The Advisability of Employment of Renewable Energy Sources in DHW Systems in the Kindergarten ^†

Abstract

This research aims to show the advisability of usage of selected renewable energy sources for domestic hot water (DHW) installations in buildings located in Poland and Spain. The analysis was conducted for a typical kindergarten, an example of buildings with high density of people and stable profile of usage, as opposed to schools which are closed during summer holidays. We took into account national regulations to estimate heat demand. Then applying solar collectors and heat pumps to use as a monovalent energy sources were considered. The total cost of the system with solar collectors in Poland was found to be 1.4 times higher than in Spain, whereas the difference in a case of air heat pumps was 18%. Moreover efficiency of solar collector and heat pump systems were found as 49.56% for Warsaw, 52.29% for Madrid with coefficient of performance (COP) 2.2 and 2.55 respectively, therefore simple payback time (SPBT) of investment was estimated in a range between 6–12 years for solar collectors and 5–6 years for heat pumps.

1. Introduction

In recent years, the member states of Europe Union have adopted one of the most restrictive and ambitious renewable energy policies in the world.
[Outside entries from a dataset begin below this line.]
theorem State.forgetBits_keeps {r s : State} {k old} (h : Keeps r s) :
    Keeps r (State.forgetBits s k old) := by
  unfold State.forgetBits
  repeat' with_reducible first | assumption | apply Keeps.ite | simp only [Keeps.upd_iff]

theorem State.tuGuarded_keeps {r s : State} {src guard would f} (h : Keeps r s) (hk : ∀ y0, Keeps r y0 → Keeps r (f y0)) :
    Keeps r (State.tuGuarded s src guard would f) := by
  unfold State.tuGuarded
  repeat' with_reducible first | assumption | apply Keeps.ite | apply State.ignoredWrite_keeps | apply State.guarded_keeps

theorem State.writeFields_keeps {r s : State} {k may v} (h : Keeps r s) :
    Keeps r (State.writeFields s k may v) := by
  unfold State.writeFields
  repeat' with_reducible first
    | assumption | apply Keeps.ite | apply State.forgetBits_keeps | apply State.setReg_keeps | apply State.ignoredWrite_keeps

theorem State.writeGuarded_keeps {r s : State} {src k guard v} (h : Keeps r s) :
    Keeps r (State.writeGuarded s src k guard v) := by
  unfold State.writeGuarded
  repeat' with_reducible first | assumption | apply State.writeFields_keeps

theorem State.writeArb_keeps {r s : State} {src k v} (h : Keeps r s) :
    Keeps r (State.writeArb s src k v) := by
  unfold State.writeArb
  repeat' with_reducible first
    | assumption | intro _ | apply Keeps.ite | apply State.writeGuarded_keeps | apply State.ignoredWrite_keeps | apply State.guarded_keeps
    | simp only [Keeps.upd_iff]

theorem runOut_keeps {r s : State} {o} (h : KeepsOut r o) :
    Keeps r (runOut o s) := outState_keeps h

theorem State.writeCad_keeps {r s : State} {src k v} (h : Keeps r s) :
    Keeps r (State.writeCad s src k v) := by
  unfold State.writeCad
  repeat' with_reducible first
    | assumption | apply Keeps.ite | apply runOut_keeps | apply execCadAbort_keeps | apply State.writeGuarded_keeps

theorem State.writeCam_keeps {r s : State} {src k v} (h : Keeps r s) :
    Keeps r (State.writeCam s src k v) := by
  unfold State.writeCam
  repeat' with_reducible first | assumption | apply State.writeGuarded_keeps

theorem State.writeCan_keeps {r s : State} {src k v} (h : Keeps r s) :
    Keeps r (State.writeCan s src k v) := by
  unfold State.writeCan
  repeat' with_reducible first
    | assumption | intro _ | apply Keeps.ite | apply State.guarded_keeps | apply State.canTiming_keeps | apply State.writeGuarded_keeps

theorem State.writeCpu_keeps {r s : State} {src k v} (h : Keeps r s) :
    Keeps r (State.writeCpu s src k v) := by
  unfold State.writeCpu
  repeat' with_reducible first
    | assumption | intro _ | apply Keeps.ite | apply runOut_keeps | apply execCpuPairStop_keeps | apply execCpuPairStart_keeps
    | apply State.guarded_keeps | apply State.setReg_keeps | apply State.writeGuarded_keeps | split

theorem State.writeCtrl_keeps {r s : State} {src k v} (h : Keeps r s) :
    Keeps r (State.writeCtrl s src k v) := by
  unfold State.writeCtrl
  repeat' with_reducible first
    | assumption | apply Keeps.ite | apply State.ctrlOther_keeps | apply State.setFld_keeps | apply State.ignoredWrite_keeps

theorem State.writeDomCtrl_keeps {r s : State} {d v} (h : Keeps r s) :
    Keeps r (State.writeDomCtrl s d v) := by
  unfold State.writeDomCtrl
  repeat' with_reducible first
    | assumption | apply Keeps.ite | apply State.domEnable_keeps | apply State.setFld_keeps | apply State.refuseDom_keeps

theorem State.writeDsp_keeps {r s : State} {src k v} (h : Keeps r s) :
    Keeps r (State.writeDsp s src k v) := by
  unfold State.writeDsp
  repeat' with_reducible first
    | assumption | apply Keeps.ite | apply State.writeGuarded_keeps | apply State.ignoredWrite_keeps | apply State.setReg_keeps
    | apply State.raise_keeps | simp only [Keeps.upd_iff]

theorem State.writeFlt_keeps {r s : State} {src k v} (h : Keeps r s) :
    Keeps r (State.writeFlt s src k v) := by
  unfold State.writeFlt
  repeat' with_reducible first
    | assumption | apply Keeps.ite | apply runOut_keeps | apply execFltPulse_keeps | apply State.writeGuarded_keeps

theorem State.writeFw_keeps {r s : State} {src k v} (h : Keeps r s) :
    Keeps r (State.writeFw s src k v) := by
  unfold State.writeFw
  repeat' with_reducible first
    | assumption | apply runOut_keeps | apply execWatchdogKick_keeps | apply execFpRestart_keeps | apply execDoorbell_keeps
    | apply execMcWatchdogKick_keeps | apply State.writeGuarded_keeps | split

theorem State.writeGfx_keeps {r s : State} {src k v} (h : Keeps r s) :
    Keeps r (State.writeGfx s src k v) := by
  unfold State.writeGfx
  repeat' with_reducible first
    | assumption | apply runOut_keeps | apply execGfxDoorbell_keeps | apply State.writeGuarded_keeps | split

theorem State.writeGw_keeps {r s : State} {src k v} (h : Keeps r s) :
    Keeps r (State.writeGw s src k v) := by
  unfold State.writeGw
  repeat' with_reducible first
    | assumption | apply runOut_keeps | apply execGwQueueDoorbell_keeps | apply State.writeGuarded_keeps | split

theorem State.writePci_keeps {r s : State} {src k v} (h : Keeps r s) :
    Keeps r (State.writePci s src k v) := by
  unfold State.writePci
  repeat' with_reducible first | assumption | apply State.writeGuarded_keeps

theorem State.writePwr_keeps {r s : State} {src k v} (h : Keeps r s) :
    Keeps r (State.writePwr s src k v) := by
  unfold State.writePwr
  repeat' with_reducible first
    | assumption | apply Keeps.ite | apply runOut_keeps | apply execPwrCapWrite_keeps | apply execPwrReq_keeps
    | apply State.writeGuarded_keeps

theorem State.writeSealed_keeps {r s : State} {src k sealed_ v} (h : Keeps r s) :
    Keeps r (State.writeSealed s src k sealed_ v) := by
  unfold State.writeSealed
  repeat' with_reducible first | assumption | apply Keeps.ite | apply State.ignoredWrite_keeps | apply State.writeGuarded_keeps

theorem State.writeTc_keeps {r s : State} {src k v} (h : Keeps r s) :
    Keeps r (State.writeTc s src k v) := by
  unfold State.writeTc
  repeat' with_reducible first
    | assumption | intro _ | apply State.guarded_keeps | apply State.dmaStop_keeps | apply State.dmaGo_keeps | apply State.modChan_keeps
    | apply State.sigCheck_keeps | apply State.setSig_keeps | apply State.writeGuarded_keeps | split

theorem State.writeWde_keeps {r s : State} {src k v} (h : Keeps r s) :
    Keeps r (State.writeWde s src k v) := by
  unfold State.writeWde
  repeat' with_reducible first
    | assumption | apply runOut_keeps | apply execWoadeSqDoorbell_keeps | apply State.writeGuarded_keeps | split

theorem State.writeSw_keeps {r s : State} {src k v} (h : Keeps r s) :
    Keeps r (State.writeSw s src k v) := by
  unfold State.writeSw
  repeat' with_reducible first
    | assumption | apply runOut_keeps | apply execMdioCommand_keeps | apply State.writeGuarded_keeps | split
This policy is based on the Renewable Energy Directive [1] setting general rules for promotion and production of clean energy. According to this directive, by 2020 at least 20% of total energy needs in EU should be fulfilled with energy from the renewable sources, while by 2030 it should achieve at least 32%. Furthermore, by 2020 at least 10% transport fuels of all European Union countries must come from renewable sources (WEB2). In Poland there is still a strong coal energy trend and the widespread opinion that solar energy technologies are expensive and ineffective in local climate conditions. That is mainly why it is particularly difficult to implement renewable energy technologies. Therefore, in order to achieve these goals it is necessary to promote solar energy technologies. They should be presented as modern energy saving measures, which need to be introduced when other forms of energy conservation in buildings have already been applied. Implementation of both options can significantly reduce the total energy consumption, and thus, reduce the impact on the environment [2]. Recently, the heat pumps sector has been one of the most dynamically developing in the heating and installation market in Europe. For many years, Italy, France and Spain have been the leaders in acquiring thermal energy using heat pumps and in 2017, approximately 83% of all installed devices are used in these countries [3]. Also in Poland, using of such systems like heat pumps is promoted as a way to significantly reduce the level of suspended particulate matter (PM 10), that usually arise from the combustion of low quality solid fuels in boilers or furnaces with a low emission standard [3].

2. Methodology

The analysis was conducted for a kindergarten, an example of buildings with high density of people and stable profile of usage, as opposed to schools which are closed during summer holidays. The building had 35 sinks and three showers. We considered two locations: one in Spain (Madrid), and one in Poland (Warsaw) (average zone). Taking into account national regulations we estimated heat load for domestic hot water (DHW) systems. The calculations were conducted for 170 occupants of the building and 10 hours of using domestic hot water during the day. Daily consumption of DHW in kindergarten for Warsaw (Poland) was set as 17 liters per user, while for Madrid (Spain) it was 21 liters. This means that the total daily consumption of DHW in kindergarten was 2890 liters in Warsaw and 3570 liters in Madrid. Moreover, using Virtual and Intensive Course Developing Practical Skills of Future Engineers (VIPSKILLS) tools [4] we selected solar collectors for the optimal tilt angle and estimated the cost of such systems. Additionally, air heat pumps were selected. Comparison of the energy savings and investment costs allowed simple payback time (SPBT) values to be found.

3. Results and Discussion

For the calculation of solar radiation the data considering highest irradiation in the solar collector has been accepted. Obtained tilt angle was 34° for Madrid and 42° for Warsaw. For the building located in Warsaw, 40 solar collectors with a total area of 92.80 m² were selected. Estimated tank volume is 2250 L. Annual solar contribution is 63.03%. While for the building located in Madrid, 25 solar collectors with a total area of 58.00 m² were selected. Estimated tank volume is 3150 L. Annual solar contribution is 78.95%. To prepare DHW for kindergarten located in Warsaw three air/water heat pumps type AWHP V200 16 MR-4 from De Dietrich company were needed, with heat output capacity of 14.65 kW, while for Madrid five heat pumps type AWHP V200 11 MR-4 (11.39 kW) were used.

The simple payback time (SPBT) of investment is presented in Figure 1. According to [5], the average price of natural gas was set as 0.04 (€/kWh) in Poland and 0.05 (€ kWh) in Spain.